République tchèque : La société ne peut pas être découpée

20 avril 2013 par ProAlt


Déclaration de ProAlt – Initiatives pour la critique des réformes et pour le soutien des alternatives.

On parle du « gouvernement de la responsabilité budgétaire ». Mais c’est le gouvernement de l’irresponsabilité envers la société et la nature qui est instauré. Il est donc nécessaire que nous, citoyens et citoyennes, assumions notre responsabilité. Nous voulons clairement montrer notre désaccord, contribuer à la remise en cause des projets gouvernementaux, encourager l’activisme public et ouvrir une discussion sur les alternatives. Nous voulons montrer que la société ne peut fonctionner en faisant fi des équations économiques et d’une vision politique.

Les restrictions : un problème, et non une solution

Le gouvernement veut mettre en œuvre d’importants changements dans les domaines de la santé, de l’éducation, des retraites, du droit du travail, des services sociaux, de la science ou encore de la recherche. Cependant, nous pouvons aussi nous attendre à des impacts néfastes dans d’autres domaines tels que l’écologie, la culture ou la politique étrangère.

Plusieurs changements peuvent être irréversibles. Nous sommes confrontés à l’instauration d’un système à deux vitesses, notamment dans le domaine de la santé, avec une réduction considérable des soins garantis au plus grand nombre. De même, nous pouvons nous attendre à des restrictions massives des dépenses liées à la politique sociale et au renforcement de l’influence des entreprises privées sur les universités (jusqu’alors) indépendantes, sur le système d’assurance retraite et même sur le Ministère de l’intérieur. Il est également probable que nous assistions à la destruction progressive de l’environnement, à la restriction des droits des citoyens et à l’abandon des approches solidaires de coopération et de développement. Ces profonds changements n’ont fait l’objet d’aucune concertation, ni publique, ni même de cercles d’experts.

Ces réformes se justifient par le registre de la peur. Les menaces sans fondement d’une faillite de l’État résumée par le slogan de « péril grec », permet de tout justifier. C’est en invoquant cette menace, que des valeurs telles que la santé, l’éducation, l’environnement, le travail ou la solidarité se retrouvent réduites à des postes budgétaires. De même, la menace du retour au système communiste , instrumentalisant une peur de vingt ans, afin de décrédibiliser toute forme d’opposition.
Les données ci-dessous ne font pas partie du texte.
-- ==== Sys2Proof/Machine/State.lean ====
section
/-! DEFINITION. The state of the TK1640, block by block (the block table of ch. 0), and its value after power-on
reset. Every structure is plain data. Quantities are natural numbers in the units of ch. 0; a pulse count, a
generation, a sequence number and the flag sets are bit vectors, since the manual wraps or masks them. -/

namespace Sys2Proof.Machine

/-! ### Line Map (ch. 1, sec. 2.1) -/

/-- R1, R2: how a zone is powered. -/
inductive ZoneKind where
  | paired
  | common
  | unpowered
  deriving DecidableEq, Repr

/-- The two faces of the panels, and the two sides of a zone (R2, R78). -/
inductive Face where
  | A
  | B
  deriving DecidableEq, Repr

/-- R1: a zone entry. -/
structure ZoneEntry where
  boundary : Nat
  kind : ZoneKind
  profile : Fin 8
  channelA : Option (Fin 32)
  channelB : Option (Fin 32)
  jLo : Nat
  jHi : Nat
  deriving DecidableEq, Repr

/-- R5: a channel entry, its ratings in 0.1 A. -/
structure ChannelEntry where
  iFmax : Nat
  iRmax : Nat
  deriving DecidableEq, Repr

/-- R19: a waveform profile; `isSet` is its state SET. T and N of R20 are computed from the fields. -/
structure Profile where
  isSet : Bool
  tF : Nat
  tO1 : Nat
  tR : Nat
  tO2 : Nat
  rho : Nat
  phi : Nat
  deriving DecidableEq, Repr

/-- R6, R44: the edge of a sensor input that is selected. -/
inductive Edge where
  | rising
  | falling
  deriving DecidableEq, Repr

/-- R6: the line settings record. -/
structure LineSettings where
  scale : Nat
  swapped : Bool
  entryEdge : Edge
  exitEdge : Edge
  holdOff : Nat
  xExit : Nat
  window : Nat
  lMin : Nat
  defaultLength : Nat
  defaultAreaA : Nat
  defaultAreaB : Nat
  defaultSlot : Option (Fin 16)
  s0 : Nat
  stopTime : Nat
  parkTime : Nat
  resumeDistance : Nat
  restartDelay : Nat
  jP : Nat
  warnBand : Nat
  tripBand : Nat
  replyWindow : Nat
  group : Option (Fin 15)
  deriving DecidableEq, Repr

/-- R14: the map access state. -/
inductive MapAccess where
  | closed
  | opened
  | locked
  deriving DecidableEq, Repr

/-- The Line Map. -/
structure LineMap where
  zones : Vector ZoneEntry 16
  channels : Vector ChannelEntry 32
  profiles : Vector Profile 8
  line : LineSettings
  access : MapAccess
  deriving DecidableEq, Repr

/-! ### Program Store (sec. 2.3) -/

/-- R25: the state of a program slot. -/
inductive SlotState where
  | empty
  | opened
  | frozen
  | withdrawn
  deriving DecidableEq, Repr

/-- R24: a program slot. -/
structure Slot where
  state : SlotState
  refs : Nat
  qT : Nat
  jMin : Nat
  jMax : Nat
  deriving DecidableEq, Repr

/-! ### Position Tracker (ch. 3) -/

/-- R36: the direction of travel. -/
inductive Direction where
  | forward
  | reverse
  deriving DecidableEq, Repr

/-- Sec. 3.3: the motion state. -/
inductive Motion where
  | moving
  | stopped
  | parked
  deriving DecidableEq, Repr

/-- R44, R46, R49: what is kept of one sensor: the level of its input, its hold-off mark (the count and the
distance, or none) and its ignored-edge count. -/
structure SensorState where
  high : Bool
  mark : Option (Count × Nat)
  ignored : Nat
  deriving DecidableEq, Repr

/-- The Position Tracker. `encA` and `encB` are the levels of the encoder pair at the last sample (R35);
a timer holds the length it was started with while it runs (R38). -/
structure Position where
  count : Count
  direction : Direction
  motion : Motion
  stopMark : Option Count
  stopTimer : Option Nat
  parkTimer : Option Nat
  speed : Nat
  encA : Bool
  encB : Bool
  entry : SensorState
  exit : SensorState
  deriving DecidableEq, Repr

/-! ### Carrier Table (ch. 4) -/

/-- R58: the state of a record. -/
inductive RecordState where
  | tracking
  | exited
  | lost
  deriving DecidableEq, Repr

/-- R65: a decided outcome. -/
inductive PlatingOutcome where
  | met
  | short
  | unprogrammed
  deriving DecidableEq, Repr

/-- R54: how a record was made. -/
inductive Origin where
  | announced
  | unannounced
  | placed
  deriving DecidableEq, Repr

/-- R54: the marks that accumulate on a record. -/
structure Marks where
  clipped : Bool
  estimated : Bool
  gap : Bool
  amended : Bool
  deriving DecidableEq, Repr

/-- R54: a live carrier record. -/
structure Record where
  index : Fin 64
  generation : BitVec 8
  tag : Nat
  state : RecordState
  entryMark : Count
  length : Nat
  areaA : Nat
  areaB : Nat
  slot : Option (Fin 16)
  fwdA : Nat
  revA : Nat
  fwdB : Nat
  revB : Nat
  pendingCount : Nat
  reachedA : Option Int
  reachedB : Option Int
  platingClosed : Bool
  outcome : Option PlatingOutcome
  origin : Origin
  marks : Marks
  deriving DecidableEq, Repr

/-- R59: a queued announcement. -/
structure Announcement where
  tag : Nat
  length : Nat
  areaA : Nat
  areaB : Nat
  slot : Option (Fin 16)
  deriving DecidableEq, Repr

/-- R73: the walk cursor: none (`nowhere`), at a record, or ahead at one, named by index and generation. -/
inductive Cursor where
  | nowhere
  | atRecord (index : Fin 64) (generation : BitVec 8)
  | aheadOf (index : Fin 64) (generation : BitVec 8)
  deriving DecidableEq, Repr

/-- R62: the displaced-record copy. -/
structure DisplacedCopy where
  tag : Nat
  index : Fin 64
  generation : BitVec 8
  origin : Origin
  marks : Marks
  outcome : Option PlatingOutcome
  fwdA : Nat
  revA : Nat
  fwdB : Nat
  revB : Nat
  deriving DecidableEq, Repr

/-- The Carrier Table. `live` holds the live records in line order, the leading record first (R57); an index that
no record of `live` has is free. `generations` is kept with each index whether it is free or not (R54). -/
structure CarrierTable where
  live : List Record
  generations : Vector (BitVec 8) 64
  queue : List Announcement
  cursor : Cursor
  displaced : Option DisplacedCopy
  deriving DecidableEq, Repr

/-! ### Zone Sequencers (ch. 5) -/

/-- R76: the state of a zone. -/
inductive ZoneState where
  | disabled
  | running
  | protect
  | parked
  | faulted
  | halted
  deriving DecidableEq, Repr

/-- R78: the phase of a snapshot. -/
inductive Phase where
  | unstarted
  | started
  | ended
  deriving DecidableEq, Repr

/-- R78: the mode of a snapshot; `protect` is the protect mark. -/
inductive Mode where
  | run
  | protect
  deriving DecidableEq, Repr

/-- R78: the ordered values of one side, currents in 0.1 A and times in 0.1 ms. -/
structure OrderValues where
  iF : Nat
  iR : Nat
  tF : Nat
  tO1 : Nat
  tR : Nat
  tO2 : Nat
  phi : Nat
  deriving DecidableEq, Repr

/-- R78: one entry of a side: whose charge is shared, and by what overlapped area. -/
structure Entry where
  index : Fin 64
  generation : BitVec 8
  face : Face
  area : Nat
  deriving DecidableEq, Repr

/-- R78: one side of a snapshot; a COMMON zone's one side stands as side A. `demands` has the demand of each entry that
the side was last computed with, in entry position order (R33); the PROTECT computation makes none (R99). -/
structure Side where
  face : Face
  channel : Fin 32
  order : OrderValues
  qfOrd : Nat
  qrOrd : Nat
  aZ : Nat
  jZ : Nat
  late : Bool
  closed : Bool
  entries : List Entry
  demands : List Nat
  deriving DecidableEq, Repr

/-- R78: a snapshot, its sides in the order A, B. `profile` is the profile as it was read for the snapshot's last
computation: the times, ρ and φ it was computed with (R23). -/
structure Snapshot where
  seq : BitVec 8
  phase : Phase
  mode : Mode
  profile : Profile
  sides : List Side
  deriving DecidableEq, Repr

/-- R101: the last order values of one side. -/
structure LastOrder where
  seq : BitVec 8
  mode : Mode
  order : OrderValues
  aZ : Nat
  jZ : Nat
  deriving DecidableEq, Repr

/-- R76: the Zone Sequencer of one zone. `periodTimer` holds the T it was started with, `restartTimer` the
restart delay it was started with; `pending` stands oldest first. -/
structure Sequencer where
  state : ZoneState
  periodTimer : Option Nat
  restartTimer : Option Nat
  lastSeq : BitVec 8
  pending : List Snapshot
  orphanFwd : Nat
  orphanRev : Nat
  late : Nat
  lastA : Option LastOrder
  lastB : Option LastOrder
  deriving DecidableEq, Repr

/-! ### Drive Bus Controller (ch. 7) -/

/-- R122, R127: the fields of an ORDER frame. -/
structure OrderFrame where
  channel : Fin 32
  seq : BitVec 8
  values : OrderValues
  mode : Mode
  deriving DecidableEq, Repr

/-- R127: an item of the drive queue. `flush` is the STOP's flush of R128; the poster of a MARK is its zone. -/
inductive DriveItem where
  | order (frame : OrderFrame) (flush : Bool) (poster : Fin 16)
  | stop (channel : Fin 32) (poster : Option (Fin 16))
  | mark (zone : Fin 16) (seq : BitVec 8) (channelA channelB : Option (Fin 32))
  | abort
  deriving DecidableEq, Repr

/-- R122, R132: where the transaction on the bus stands: its frame is being sent, its reply window runs with no
character begun, or a reply frame has begun. -/
inductive BusPhase where
  | sending
  | waiting
  | receiving
  deriving DecidableEq, Repr

/-- R122, R132: the transaction on the bus; `window` is the reply window as it stood when the transaction began. -/
structure Transaction where
  item : DriveItem
  window : Nat
  phase : BusPhase
  deriving DecidableEq, Repr

/-- R122: the status a REPLY carries. -/
inductive ReplyStatus where
  | ok
  | limit
  | fault
  deriving DecidableEq, Repr

/-- R133: the end of an ORDER or STOP transaction. -/
inductive TransactionEnd where
  | good
  | missing
  | garbled
  | wrongChannel
  deriving DecidableEq, Repr

/-- R134 to R137: what is kept of one channel. -/
structure ChannelState where
  misses : Nat
  stale : Nat
  lastStatus : Option ReplyStatus
  lastEnd : Option TransactionEnd
  deriving DecidableEq, Repr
La crise économique et financière mondiale est utilisée pour instaurer un climat de peur et d’urgence. , Mais ce qui n’est pas dit au grand jour, c’est que cette idéologie néolibérale, qui propose des solutions pour éviter ce danger, est à l’origine même du problème. Cette crise a pour fondement les dérégulations du marché et les spéculations financières non surveillées, les restrictions continues sur les biens publics, et l’importance grandissante des inégalités sociales. Ce sont ces mêmes approches politico-économiques dont le gouvernement actuel compte se servir pour sortir de la crise. Il oublie l’expérience historique qui a déjà prouvé que pour surmonter des crises économiques dans les sociétés modernes il ne faut pas diminuer les dépenses d’État ni les services publics mais plutôt les augmenter.L’ancien régime sert toujours d’excuse pour justifier le cliché que le privé est toujours meilleur que le public. C’est armé de cette devise que le gouvernement prépare son assaut sur le secteur public. C’est pourtant la privatisation qui réduit, et ce à beaucoup d’égards, les domaines où les citoyens sont considérés comme égaux, c’est elle qui confie les moyens publics entre les mains des entreprises privées, souvent liées à de vastes corruptions et autres pratiques illégales. Pourtant la morale que l’on devrait tirer des crises économiques et écologiques est que la poursuite irresponsable et non-surveillée d’intérêts privés peut provoquer une catastrophe sociale.

Redistribution inversée

On nous dit que « dans le monde présent, seule une société basée sur des ressources humaines flexibles peut survivre ». Cela sert de justification au projet de réforme du code du travail qui devrait faciliter et rendre moins coûteux les licenciements. Les personnes et les sociétés se retrouvent en concurrence les unes avec les autres. Il s’agit d’une compétition contre notre intérêt : cela entraine une dégradation de la protection sociale, des salaires, des soins et des normes écologiques, en un mot, une baisse de la qualité de vie. Cette logique réduit nos vies à une performance économique, nous devenons ainsi une matière première humaine, façonnées par l’éducation et l’expérience professionnelle pour en maximiser l’employabilité sur le marché.

On entend aussi que la redistribution serait « la rançon du succès ». Ce cliché porte en lui les questions : pourquoi devrions-nous payer pour des gens perçus comme « paresseux » , « profitant du système » ou « inaptes à s’adapter » ? De fait, supprimer la redistribution des richesses est un des objectifs principaux du gouvernement. Les dépenses liées aux services sociaux et publics ne représentent pourtant que 18.6% du PIB PIB
Produit intérieur brut
Le PIB traduit la richesse totale produite sur un territoire donné, estimée par la somme des valeurs ajoutées.
Le Produit intérieur brut est un agrégat économique qui mesure la production totale sur un territoire donné, estimée par la somme des valeurs ajoutées. Cette mesure est notoirement incomplète ; elle ne tient pas compte, par exemple, de toutes les activités qui ne font pas l’objet d’un échange marchand. On appelle croissance économique la variation du PIB d’une période à l’autre.
contre 26.2% en moyenne dans l’Union Européenne.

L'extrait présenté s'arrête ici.